----- Supplied material -----

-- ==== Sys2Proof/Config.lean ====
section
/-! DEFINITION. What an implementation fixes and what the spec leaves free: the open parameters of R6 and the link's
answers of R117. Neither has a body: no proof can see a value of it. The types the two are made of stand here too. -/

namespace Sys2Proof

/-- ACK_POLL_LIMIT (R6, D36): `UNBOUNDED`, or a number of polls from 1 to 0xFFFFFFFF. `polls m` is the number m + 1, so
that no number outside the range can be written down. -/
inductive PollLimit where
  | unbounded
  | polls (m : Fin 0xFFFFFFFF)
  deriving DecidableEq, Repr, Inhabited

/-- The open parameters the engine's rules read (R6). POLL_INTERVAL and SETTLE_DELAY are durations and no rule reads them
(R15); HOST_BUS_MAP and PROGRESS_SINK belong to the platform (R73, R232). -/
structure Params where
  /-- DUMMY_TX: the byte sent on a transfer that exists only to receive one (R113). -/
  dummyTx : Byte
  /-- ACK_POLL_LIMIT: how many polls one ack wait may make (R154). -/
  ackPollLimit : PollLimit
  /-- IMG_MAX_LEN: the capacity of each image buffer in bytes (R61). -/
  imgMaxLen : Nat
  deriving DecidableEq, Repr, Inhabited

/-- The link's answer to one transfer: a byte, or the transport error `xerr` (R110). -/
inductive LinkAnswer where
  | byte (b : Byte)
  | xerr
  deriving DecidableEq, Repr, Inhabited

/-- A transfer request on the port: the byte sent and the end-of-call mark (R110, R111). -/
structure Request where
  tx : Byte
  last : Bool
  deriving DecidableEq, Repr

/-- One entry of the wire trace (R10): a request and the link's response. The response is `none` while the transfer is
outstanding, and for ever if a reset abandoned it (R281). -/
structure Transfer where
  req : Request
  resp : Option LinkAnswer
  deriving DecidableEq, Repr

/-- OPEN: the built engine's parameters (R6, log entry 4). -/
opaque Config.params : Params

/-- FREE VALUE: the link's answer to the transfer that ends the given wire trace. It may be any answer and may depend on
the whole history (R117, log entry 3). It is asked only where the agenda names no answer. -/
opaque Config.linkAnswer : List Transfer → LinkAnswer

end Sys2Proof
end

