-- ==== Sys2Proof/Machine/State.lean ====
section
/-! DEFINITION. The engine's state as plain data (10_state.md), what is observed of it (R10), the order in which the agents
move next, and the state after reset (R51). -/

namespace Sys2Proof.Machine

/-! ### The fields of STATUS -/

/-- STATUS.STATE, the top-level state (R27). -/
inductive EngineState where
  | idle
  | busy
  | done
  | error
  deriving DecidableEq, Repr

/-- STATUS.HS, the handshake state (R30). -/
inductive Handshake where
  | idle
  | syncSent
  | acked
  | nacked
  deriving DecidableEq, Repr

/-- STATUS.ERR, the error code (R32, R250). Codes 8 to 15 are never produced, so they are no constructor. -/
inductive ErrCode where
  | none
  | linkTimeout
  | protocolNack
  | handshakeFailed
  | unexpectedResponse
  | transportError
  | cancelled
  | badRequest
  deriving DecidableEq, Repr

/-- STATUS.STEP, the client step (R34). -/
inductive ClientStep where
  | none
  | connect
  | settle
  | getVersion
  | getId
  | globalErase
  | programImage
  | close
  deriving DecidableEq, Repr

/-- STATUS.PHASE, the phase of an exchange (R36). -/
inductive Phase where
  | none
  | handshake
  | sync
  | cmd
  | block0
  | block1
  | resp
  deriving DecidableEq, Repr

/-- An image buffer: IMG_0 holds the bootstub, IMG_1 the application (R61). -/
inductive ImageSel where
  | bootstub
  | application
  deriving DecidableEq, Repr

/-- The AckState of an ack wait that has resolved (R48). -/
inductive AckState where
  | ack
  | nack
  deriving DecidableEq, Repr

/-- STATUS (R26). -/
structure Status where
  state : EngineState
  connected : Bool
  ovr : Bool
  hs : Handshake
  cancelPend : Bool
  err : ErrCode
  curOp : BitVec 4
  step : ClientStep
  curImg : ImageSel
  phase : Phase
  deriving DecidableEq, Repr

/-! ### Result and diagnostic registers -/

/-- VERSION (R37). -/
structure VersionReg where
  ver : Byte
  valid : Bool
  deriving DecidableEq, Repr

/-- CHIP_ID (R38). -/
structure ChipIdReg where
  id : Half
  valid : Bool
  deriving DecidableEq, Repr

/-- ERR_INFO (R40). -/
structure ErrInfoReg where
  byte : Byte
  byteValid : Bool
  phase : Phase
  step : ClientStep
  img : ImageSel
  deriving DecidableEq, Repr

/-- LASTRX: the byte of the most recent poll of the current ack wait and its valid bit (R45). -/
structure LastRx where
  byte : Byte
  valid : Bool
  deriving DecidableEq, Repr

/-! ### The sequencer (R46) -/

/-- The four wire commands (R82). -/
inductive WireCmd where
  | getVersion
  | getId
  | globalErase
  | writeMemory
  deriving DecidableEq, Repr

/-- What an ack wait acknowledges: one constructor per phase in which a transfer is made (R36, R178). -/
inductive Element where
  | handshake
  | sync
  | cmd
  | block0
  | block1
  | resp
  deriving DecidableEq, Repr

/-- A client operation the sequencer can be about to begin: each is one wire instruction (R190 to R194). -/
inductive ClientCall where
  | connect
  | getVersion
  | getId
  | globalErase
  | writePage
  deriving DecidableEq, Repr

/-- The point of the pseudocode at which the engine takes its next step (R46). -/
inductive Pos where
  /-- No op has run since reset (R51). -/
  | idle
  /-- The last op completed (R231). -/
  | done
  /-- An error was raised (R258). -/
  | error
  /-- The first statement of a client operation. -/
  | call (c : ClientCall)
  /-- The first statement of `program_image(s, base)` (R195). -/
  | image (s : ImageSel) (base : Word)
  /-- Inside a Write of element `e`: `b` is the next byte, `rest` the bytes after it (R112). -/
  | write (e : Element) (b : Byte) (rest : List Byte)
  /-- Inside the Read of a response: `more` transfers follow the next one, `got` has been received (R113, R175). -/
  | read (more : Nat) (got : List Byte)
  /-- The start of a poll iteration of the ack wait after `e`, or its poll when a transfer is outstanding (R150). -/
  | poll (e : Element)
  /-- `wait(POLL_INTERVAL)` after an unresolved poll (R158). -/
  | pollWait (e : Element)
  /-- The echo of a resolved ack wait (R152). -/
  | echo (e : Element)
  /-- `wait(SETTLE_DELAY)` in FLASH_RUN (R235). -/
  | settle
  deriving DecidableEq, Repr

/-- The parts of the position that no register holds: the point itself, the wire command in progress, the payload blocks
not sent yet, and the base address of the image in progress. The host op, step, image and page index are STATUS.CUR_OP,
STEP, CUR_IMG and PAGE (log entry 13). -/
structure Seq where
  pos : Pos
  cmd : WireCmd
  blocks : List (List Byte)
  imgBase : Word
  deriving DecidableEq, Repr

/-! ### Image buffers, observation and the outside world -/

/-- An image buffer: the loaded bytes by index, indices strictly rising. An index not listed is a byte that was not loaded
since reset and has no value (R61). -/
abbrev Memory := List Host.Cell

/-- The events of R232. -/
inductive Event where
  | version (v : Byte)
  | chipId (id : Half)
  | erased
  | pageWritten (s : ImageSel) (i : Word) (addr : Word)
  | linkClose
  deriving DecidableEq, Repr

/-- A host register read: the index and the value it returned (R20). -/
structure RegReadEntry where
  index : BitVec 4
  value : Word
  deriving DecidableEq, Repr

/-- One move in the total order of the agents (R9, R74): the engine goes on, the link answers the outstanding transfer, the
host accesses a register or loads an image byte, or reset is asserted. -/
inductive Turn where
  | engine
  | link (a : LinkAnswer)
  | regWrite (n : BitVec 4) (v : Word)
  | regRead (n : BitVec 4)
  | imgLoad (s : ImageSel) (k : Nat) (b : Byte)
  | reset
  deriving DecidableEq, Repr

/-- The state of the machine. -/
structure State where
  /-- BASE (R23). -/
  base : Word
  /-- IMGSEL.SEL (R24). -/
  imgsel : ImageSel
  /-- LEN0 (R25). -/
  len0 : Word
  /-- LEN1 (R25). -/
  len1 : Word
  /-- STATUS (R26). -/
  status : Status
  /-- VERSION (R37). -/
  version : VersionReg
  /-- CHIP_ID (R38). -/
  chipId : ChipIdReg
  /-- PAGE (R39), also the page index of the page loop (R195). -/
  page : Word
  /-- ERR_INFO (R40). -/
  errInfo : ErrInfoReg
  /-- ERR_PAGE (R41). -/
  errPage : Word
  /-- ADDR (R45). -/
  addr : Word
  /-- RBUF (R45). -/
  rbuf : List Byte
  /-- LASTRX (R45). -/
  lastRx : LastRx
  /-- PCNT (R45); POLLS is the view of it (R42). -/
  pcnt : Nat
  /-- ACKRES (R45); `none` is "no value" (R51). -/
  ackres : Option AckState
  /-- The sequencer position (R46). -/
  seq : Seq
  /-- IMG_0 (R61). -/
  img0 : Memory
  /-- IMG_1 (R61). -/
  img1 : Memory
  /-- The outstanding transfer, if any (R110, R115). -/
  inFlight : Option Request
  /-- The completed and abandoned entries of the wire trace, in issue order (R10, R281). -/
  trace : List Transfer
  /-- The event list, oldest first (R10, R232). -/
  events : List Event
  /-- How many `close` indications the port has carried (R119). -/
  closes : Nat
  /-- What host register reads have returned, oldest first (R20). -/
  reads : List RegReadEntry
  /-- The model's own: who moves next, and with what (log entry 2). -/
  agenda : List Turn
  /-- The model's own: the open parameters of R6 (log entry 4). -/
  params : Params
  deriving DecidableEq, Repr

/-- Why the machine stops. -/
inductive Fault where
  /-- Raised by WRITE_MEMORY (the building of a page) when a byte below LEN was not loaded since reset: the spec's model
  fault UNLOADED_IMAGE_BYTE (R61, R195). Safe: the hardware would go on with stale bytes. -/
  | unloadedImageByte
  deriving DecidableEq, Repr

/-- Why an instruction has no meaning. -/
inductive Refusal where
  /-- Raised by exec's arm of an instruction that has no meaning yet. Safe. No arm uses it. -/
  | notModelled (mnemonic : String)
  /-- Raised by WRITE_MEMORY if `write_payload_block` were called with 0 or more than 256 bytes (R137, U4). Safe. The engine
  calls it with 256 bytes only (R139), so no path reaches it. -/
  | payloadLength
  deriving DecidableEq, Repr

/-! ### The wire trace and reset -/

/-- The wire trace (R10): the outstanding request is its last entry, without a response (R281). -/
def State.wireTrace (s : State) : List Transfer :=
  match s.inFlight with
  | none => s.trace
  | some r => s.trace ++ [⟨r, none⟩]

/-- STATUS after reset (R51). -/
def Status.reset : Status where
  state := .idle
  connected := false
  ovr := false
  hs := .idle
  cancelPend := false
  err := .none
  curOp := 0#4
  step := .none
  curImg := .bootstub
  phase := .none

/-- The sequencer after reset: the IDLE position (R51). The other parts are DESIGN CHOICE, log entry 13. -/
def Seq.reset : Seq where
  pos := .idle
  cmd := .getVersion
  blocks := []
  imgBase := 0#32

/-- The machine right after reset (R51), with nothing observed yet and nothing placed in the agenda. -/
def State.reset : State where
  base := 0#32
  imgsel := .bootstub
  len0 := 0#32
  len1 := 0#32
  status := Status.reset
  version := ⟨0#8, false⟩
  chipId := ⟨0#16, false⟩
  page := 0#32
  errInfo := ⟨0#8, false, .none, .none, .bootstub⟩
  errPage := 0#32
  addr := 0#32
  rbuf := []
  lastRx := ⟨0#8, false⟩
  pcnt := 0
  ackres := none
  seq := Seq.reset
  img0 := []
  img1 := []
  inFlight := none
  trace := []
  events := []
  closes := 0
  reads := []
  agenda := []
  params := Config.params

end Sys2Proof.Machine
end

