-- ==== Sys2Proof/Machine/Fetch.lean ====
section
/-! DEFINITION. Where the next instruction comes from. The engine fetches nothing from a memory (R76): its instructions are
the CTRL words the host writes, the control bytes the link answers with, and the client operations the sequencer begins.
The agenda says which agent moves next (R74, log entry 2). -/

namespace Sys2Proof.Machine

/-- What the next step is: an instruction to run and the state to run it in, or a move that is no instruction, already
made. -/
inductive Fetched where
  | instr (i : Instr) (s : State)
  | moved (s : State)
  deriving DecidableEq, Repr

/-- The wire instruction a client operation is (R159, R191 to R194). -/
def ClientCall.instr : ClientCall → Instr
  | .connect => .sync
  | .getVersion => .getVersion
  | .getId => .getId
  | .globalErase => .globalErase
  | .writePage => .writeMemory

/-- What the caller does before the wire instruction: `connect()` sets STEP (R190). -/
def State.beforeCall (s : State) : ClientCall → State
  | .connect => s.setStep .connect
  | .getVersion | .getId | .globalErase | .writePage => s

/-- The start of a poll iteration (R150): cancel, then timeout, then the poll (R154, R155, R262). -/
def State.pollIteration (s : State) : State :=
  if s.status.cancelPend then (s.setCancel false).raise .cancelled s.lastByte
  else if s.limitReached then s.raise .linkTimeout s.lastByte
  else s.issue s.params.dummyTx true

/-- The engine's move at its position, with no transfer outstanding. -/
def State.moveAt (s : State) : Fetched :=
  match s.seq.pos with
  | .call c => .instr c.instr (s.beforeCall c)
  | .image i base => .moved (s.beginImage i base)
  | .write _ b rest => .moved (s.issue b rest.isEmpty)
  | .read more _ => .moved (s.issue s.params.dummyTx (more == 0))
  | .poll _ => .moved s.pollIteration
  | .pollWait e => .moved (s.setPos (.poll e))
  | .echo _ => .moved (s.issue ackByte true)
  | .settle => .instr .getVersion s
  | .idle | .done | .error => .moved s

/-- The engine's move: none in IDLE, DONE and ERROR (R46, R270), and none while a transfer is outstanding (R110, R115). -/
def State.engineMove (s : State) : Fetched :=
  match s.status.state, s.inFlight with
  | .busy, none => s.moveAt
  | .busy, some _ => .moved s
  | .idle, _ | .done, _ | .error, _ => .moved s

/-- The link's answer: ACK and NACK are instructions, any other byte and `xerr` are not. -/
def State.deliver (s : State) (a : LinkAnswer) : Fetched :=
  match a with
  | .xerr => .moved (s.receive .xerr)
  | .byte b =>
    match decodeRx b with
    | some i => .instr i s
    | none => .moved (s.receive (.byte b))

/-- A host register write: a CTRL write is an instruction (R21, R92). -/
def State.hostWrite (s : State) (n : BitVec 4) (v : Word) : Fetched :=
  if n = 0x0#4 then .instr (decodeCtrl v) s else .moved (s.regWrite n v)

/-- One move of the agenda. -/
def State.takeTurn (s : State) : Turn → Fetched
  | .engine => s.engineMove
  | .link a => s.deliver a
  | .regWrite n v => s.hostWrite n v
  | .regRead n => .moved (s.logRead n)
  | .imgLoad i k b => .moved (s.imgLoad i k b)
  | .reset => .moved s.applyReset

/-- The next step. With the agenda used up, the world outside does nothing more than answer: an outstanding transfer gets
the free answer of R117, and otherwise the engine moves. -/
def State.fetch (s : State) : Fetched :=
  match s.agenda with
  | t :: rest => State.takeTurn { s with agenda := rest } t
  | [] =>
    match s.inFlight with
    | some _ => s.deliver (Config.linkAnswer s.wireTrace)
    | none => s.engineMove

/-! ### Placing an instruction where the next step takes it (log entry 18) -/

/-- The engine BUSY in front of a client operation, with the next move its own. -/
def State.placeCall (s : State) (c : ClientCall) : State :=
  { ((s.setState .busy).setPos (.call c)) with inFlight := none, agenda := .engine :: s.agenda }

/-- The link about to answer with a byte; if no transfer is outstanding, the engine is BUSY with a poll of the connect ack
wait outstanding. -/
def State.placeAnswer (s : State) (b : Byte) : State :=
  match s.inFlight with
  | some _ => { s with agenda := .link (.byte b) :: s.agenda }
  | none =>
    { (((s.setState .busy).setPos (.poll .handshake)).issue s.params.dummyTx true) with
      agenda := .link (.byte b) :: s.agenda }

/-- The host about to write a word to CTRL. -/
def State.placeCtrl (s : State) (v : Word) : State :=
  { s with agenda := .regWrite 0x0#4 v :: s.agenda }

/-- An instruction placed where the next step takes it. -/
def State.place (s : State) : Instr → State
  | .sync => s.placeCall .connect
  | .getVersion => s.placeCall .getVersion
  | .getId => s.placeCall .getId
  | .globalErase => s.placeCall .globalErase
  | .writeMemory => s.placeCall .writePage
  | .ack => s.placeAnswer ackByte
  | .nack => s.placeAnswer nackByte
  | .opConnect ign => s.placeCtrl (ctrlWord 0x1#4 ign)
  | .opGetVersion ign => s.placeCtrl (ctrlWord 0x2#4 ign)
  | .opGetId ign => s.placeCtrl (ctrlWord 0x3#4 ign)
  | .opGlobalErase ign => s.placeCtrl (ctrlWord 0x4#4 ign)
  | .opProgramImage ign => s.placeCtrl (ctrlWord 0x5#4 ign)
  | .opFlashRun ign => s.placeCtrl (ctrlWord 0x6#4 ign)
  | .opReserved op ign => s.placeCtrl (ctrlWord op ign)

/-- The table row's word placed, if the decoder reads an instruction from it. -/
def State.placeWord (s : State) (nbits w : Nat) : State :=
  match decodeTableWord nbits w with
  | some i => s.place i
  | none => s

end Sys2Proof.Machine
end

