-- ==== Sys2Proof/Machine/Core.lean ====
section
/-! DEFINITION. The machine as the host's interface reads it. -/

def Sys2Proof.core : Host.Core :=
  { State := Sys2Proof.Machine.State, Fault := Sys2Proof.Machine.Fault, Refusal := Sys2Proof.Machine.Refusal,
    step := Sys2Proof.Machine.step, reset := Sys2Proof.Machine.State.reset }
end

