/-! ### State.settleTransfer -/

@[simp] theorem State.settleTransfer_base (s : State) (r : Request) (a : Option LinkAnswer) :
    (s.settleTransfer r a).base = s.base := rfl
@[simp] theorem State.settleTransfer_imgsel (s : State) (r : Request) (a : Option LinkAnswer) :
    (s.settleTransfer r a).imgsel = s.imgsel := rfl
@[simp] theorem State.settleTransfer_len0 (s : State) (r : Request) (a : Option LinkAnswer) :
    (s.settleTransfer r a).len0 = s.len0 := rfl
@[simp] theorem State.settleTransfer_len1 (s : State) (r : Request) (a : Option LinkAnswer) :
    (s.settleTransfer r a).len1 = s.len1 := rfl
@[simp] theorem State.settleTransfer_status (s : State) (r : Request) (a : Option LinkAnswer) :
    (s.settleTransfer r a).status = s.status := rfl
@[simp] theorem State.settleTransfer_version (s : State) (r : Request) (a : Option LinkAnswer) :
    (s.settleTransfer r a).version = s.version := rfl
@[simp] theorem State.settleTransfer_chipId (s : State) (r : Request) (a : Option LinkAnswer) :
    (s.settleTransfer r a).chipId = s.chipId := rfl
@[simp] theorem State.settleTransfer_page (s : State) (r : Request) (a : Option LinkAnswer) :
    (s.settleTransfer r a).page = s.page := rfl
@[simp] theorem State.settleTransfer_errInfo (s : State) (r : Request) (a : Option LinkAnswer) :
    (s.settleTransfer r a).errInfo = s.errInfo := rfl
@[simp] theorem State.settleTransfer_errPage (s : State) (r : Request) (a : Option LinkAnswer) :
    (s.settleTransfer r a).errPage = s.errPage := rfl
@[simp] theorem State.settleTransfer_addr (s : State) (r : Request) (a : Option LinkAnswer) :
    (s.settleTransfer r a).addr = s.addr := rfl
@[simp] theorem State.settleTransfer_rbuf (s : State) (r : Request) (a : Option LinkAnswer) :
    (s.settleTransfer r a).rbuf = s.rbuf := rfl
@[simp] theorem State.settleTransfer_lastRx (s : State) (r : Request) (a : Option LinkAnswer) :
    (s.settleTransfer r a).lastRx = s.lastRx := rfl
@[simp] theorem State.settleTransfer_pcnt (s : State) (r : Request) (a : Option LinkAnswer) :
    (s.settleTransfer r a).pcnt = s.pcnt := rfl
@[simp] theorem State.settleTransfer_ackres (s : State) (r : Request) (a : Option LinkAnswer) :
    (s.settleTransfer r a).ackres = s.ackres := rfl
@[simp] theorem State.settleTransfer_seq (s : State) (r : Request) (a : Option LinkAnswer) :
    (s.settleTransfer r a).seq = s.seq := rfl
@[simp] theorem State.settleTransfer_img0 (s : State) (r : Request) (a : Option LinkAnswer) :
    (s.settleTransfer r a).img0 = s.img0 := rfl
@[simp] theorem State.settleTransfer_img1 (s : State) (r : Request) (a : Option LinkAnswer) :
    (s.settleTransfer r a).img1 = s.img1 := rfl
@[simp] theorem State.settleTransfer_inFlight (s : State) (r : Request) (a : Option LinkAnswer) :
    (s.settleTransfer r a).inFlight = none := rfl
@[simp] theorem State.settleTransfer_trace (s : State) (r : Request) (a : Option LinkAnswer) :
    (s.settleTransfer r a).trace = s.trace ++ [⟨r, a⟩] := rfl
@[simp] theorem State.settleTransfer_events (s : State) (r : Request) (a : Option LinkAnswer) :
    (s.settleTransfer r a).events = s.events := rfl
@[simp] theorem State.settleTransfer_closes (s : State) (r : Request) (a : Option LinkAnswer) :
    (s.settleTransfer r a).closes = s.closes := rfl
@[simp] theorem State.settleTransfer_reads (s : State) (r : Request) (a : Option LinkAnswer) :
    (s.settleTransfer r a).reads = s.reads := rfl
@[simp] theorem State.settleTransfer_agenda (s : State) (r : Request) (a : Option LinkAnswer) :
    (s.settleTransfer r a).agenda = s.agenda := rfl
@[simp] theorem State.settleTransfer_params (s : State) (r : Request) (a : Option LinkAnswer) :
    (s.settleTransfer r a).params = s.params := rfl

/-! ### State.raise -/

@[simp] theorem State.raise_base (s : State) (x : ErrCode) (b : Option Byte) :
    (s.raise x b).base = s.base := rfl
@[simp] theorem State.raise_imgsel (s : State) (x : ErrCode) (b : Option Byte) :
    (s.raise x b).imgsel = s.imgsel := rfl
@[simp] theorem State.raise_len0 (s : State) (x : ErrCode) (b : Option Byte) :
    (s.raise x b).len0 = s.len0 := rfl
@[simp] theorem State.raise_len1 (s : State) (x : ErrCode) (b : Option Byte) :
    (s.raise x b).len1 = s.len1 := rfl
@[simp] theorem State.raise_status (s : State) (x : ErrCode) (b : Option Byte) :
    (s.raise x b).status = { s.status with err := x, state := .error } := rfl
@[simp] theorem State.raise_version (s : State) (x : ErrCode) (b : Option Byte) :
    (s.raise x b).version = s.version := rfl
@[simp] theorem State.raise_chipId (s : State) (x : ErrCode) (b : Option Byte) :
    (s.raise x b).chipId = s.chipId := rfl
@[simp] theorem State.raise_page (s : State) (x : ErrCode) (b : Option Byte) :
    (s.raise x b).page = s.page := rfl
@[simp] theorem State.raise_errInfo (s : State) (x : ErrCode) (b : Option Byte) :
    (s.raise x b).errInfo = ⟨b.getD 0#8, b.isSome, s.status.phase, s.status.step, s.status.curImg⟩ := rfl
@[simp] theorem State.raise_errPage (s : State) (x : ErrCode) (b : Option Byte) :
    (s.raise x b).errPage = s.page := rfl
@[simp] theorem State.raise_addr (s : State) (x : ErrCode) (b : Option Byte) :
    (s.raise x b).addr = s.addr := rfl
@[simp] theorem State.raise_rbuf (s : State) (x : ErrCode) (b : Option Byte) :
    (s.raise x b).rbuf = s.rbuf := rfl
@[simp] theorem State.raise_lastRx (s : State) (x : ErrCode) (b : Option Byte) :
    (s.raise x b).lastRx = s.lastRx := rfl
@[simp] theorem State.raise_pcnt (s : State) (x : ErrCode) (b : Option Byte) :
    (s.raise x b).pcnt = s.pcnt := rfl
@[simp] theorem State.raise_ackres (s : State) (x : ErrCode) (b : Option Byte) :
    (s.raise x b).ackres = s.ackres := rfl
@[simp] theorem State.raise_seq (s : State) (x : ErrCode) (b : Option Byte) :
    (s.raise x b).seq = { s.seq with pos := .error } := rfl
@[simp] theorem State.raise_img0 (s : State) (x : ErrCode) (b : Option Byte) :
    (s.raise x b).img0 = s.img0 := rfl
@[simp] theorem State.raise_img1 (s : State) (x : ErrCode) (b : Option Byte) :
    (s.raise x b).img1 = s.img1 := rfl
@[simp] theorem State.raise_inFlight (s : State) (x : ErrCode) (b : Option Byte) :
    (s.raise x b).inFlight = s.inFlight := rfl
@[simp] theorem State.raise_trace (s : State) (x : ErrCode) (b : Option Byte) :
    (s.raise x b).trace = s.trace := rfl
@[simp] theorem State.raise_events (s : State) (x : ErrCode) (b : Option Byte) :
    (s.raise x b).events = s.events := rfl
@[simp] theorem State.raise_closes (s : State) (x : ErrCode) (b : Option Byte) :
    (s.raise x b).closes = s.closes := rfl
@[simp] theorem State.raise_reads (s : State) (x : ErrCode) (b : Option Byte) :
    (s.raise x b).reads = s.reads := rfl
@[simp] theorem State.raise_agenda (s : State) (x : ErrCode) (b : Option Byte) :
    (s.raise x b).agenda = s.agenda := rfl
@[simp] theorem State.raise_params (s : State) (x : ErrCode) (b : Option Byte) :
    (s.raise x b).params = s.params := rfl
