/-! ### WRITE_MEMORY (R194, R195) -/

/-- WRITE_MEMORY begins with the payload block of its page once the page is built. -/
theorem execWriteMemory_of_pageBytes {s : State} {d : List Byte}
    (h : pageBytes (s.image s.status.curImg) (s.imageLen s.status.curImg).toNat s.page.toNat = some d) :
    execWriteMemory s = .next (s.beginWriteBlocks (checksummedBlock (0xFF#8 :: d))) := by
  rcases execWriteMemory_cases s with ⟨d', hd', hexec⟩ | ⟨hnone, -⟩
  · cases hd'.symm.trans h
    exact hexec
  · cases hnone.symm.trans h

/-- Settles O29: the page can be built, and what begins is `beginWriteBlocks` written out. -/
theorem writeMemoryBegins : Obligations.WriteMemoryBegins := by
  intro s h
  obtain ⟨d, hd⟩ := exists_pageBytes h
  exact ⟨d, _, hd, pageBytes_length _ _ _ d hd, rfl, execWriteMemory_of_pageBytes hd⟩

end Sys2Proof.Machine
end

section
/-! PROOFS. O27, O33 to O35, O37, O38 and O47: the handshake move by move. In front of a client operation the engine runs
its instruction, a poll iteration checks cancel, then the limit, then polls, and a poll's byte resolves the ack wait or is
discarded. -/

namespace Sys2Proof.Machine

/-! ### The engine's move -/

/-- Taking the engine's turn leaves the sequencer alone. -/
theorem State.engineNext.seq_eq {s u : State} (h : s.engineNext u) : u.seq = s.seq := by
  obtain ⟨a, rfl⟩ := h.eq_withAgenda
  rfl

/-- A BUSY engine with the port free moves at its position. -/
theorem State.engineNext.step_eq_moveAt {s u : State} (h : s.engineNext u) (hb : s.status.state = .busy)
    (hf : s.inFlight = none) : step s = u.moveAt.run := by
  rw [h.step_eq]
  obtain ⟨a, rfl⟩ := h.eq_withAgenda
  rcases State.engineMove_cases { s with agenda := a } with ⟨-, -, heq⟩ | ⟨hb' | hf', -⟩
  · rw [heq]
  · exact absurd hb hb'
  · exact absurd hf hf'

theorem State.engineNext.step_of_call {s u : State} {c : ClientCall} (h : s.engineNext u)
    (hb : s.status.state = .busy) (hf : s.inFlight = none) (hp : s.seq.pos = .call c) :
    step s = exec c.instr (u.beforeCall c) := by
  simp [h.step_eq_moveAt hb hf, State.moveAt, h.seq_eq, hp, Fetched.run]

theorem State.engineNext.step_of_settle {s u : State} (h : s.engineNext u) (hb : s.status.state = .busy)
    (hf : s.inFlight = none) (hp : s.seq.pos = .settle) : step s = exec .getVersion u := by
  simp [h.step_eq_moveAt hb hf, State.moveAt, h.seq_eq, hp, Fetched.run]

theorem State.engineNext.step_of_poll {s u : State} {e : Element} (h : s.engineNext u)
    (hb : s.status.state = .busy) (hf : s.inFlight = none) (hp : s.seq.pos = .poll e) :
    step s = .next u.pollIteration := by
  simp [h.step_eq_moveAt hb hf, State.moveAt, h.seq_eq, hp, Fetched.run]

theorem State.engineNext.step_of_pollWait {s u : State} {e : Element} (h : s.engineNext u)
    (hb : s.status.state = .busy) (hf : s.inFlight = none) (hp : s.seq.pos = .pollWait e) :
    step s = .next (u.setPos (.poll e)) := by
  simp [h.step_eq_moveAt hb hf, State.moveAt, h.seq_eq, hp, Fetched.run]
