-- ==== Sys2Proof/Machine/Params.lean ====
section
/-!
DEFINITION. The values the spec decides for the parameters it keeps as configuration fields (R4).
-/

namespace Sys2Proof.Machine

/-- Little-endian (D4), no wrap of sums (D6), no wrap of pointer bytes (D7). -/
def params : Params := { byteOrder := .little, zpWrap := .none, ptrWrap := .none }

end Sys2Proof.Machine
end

-----

Action item —
Lines from the start of the material through the line containing "dummyTx : Byte" are wanted. Write them out exactly.

Solved problem —
-- ==== Sys2Proof/Config.lean ====
section
/-! DEFINITION. What an implementation fixes and what the spec leaves free: the open parameters of R6 and the link's
answers of R117. Neither has a body: no proof can see a value of it. The types the two are made of stand here too. -/

namespace Sys2Proof

/-- ACK_POLL_LIMIT (R6, D36): `UNBOUNDED`, or a number of polls from 1 to 0xFFFFFFFF. `polls m` is the number m + 1, so
that no number outside the range can be written down. -/
inductive PollLimit where
  | unbounded
  | polls (m : Fin 0xFFFFFFFF)
  deriving DecidableEq, Repr, Inhabited

/-- The open parameters the engine's rules read (R6). POLL_INTERVAL and SETTLE_DELAY are durations and no rule reads them
(R15); HOST_BUS_MAP and PROGRESS_SINK belong to the platform (R73, R232). -/
structure Params where
  /-- DUMMY_TX: the byte sent on a transfer that exists only to receive one (R113). -/
  dummyTx : Byte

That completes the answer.